Data for the task:
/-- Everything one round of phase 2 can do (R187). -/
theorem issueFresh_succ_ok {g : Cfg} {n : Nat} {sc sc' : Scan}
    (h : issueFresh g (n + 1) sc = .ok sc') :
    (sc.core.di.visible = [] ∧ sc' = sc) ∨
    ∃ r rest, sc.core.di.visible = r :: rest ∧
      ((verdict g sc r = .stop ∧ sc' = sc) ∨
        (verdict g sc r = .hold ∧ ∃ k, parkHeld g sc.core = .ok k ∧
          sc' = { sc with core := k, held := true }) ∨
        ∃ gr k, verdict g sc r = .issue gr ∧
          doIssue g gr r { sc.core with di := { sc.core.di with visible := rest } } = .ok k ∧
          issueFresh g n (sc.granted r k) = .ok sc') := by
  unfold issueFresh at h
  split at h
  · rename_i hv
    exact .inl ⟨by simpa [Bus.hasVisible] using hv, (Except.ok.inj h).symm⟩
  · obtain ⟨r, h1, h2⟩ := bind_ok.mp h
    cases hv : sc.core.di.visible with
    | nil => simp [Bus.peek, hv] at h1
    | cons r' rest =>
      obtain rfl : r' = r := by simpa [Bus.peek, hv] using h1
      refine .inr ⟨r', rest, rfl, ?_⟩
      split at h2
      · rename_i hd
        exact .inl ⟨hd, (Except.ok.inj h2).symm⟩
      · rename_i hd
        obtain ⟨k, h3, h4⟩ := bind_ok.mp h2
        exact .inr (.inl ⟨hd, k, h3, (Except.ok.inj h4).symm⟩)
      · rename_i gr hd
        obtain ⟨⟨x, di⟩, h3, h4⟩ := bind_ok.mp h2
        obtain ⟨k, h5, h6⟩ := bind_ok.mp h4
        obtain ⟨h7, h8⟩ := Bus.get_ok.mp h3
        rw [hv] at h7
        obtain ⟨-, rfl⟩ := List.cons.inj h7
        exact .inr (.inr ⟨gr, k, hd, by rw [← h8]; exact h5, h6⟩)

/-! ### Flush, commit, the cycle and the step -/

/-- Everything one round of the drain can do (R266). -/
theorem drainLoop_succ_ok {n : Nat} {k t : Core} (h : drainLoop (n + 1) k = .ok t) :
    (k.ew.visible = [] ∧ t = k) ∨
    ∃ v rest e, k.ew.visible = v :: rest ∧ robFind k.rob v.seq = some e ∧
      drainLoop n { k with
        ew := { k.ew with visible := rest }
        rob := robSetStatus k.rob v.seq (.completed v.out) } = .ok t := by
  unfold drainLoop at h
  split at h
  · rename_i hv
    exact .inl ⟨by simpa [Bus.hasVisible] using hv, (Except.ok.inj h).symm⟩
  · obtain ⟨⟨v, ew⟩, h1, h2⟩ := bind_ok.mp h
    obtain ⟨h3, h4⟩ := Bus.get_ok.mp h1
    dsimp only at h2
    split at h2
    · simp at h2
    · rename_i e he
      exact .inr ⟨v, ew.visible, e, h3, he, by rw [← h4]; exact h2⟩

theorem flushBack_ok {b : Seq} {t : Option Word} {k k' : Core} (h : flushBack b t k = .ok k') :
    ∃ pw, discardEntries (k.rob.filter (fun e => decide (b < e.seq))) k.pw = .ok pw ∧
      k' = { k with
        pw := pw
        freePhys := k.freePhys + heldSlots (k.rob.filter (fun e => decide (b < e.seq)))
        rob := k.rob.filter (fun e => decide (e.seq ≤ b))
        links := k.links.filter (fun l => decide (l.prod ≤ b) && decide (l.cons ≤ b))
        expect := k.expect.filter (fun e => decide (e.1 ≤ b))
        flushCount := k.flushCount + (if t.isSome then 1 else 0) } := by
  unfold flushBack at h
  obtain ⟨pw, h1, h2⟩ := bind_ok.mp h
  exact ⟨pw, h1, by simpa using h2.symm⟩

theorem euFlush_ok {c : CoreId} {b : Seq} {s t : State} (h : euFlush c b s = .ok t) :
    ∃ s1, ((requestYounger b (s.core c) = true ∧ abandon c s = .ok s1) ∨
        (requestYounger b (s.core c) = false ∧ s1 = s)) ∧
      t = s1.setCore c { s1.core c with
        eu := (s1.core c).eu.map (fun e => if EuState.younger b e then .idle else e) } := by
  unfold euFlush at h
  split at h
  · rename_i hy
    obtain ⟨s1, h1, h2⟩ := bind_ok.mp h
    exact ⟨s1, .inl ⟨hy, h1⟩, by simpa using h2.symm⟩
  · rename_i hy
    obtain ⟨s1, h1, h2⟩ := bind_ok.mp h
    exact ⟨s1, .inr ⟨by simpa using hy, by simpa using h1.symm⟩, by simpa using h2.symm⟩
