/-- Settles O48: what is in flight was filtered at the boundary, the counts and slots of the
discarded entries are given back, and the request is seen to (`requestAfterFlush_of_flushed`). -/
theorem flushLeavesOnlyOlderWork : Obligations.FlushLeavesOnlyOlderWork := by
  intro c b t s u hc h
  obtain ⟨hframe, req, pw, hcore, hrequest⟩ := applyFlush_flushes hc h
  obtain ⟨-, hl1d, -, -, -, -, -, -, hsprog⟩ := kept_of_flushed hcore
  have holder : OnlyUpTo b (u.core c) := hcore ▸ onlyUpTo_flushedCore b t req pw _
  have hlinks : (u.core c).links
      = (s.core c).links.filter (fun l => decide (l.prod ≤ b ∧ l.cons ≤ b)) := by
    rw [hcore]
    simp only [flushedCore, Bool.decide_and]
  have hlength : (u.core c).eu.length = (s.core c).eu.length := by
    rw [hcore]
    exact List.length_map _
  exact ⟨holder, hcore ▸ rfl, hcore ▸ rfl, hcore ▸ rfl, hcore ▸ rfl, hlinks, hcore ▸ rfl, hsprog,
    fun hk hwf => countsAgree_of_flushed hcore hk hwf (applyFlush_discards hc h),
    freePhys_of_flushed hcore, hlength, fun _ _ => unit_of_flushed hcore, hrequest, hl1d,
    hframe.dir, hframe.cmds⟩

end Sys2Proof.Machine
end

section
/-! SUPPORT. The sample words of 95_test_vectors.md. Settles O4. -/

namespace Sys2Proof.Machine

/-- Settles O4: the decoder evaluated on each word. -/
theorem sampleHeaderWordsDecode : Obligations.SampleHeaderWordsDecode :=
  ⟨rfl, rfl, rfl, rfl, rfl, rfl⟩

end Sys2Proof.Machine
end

What the task requires: Which lines of the records contain the word "drainLoop"? Copy each of them.

Answer section:
theorem drainLoop_succ_ok {n : Nat} {k t : Core} (h : drainLoop (n + 1) k = .ok t) :
      drainLoop n { k with
  unfold drainLoop at h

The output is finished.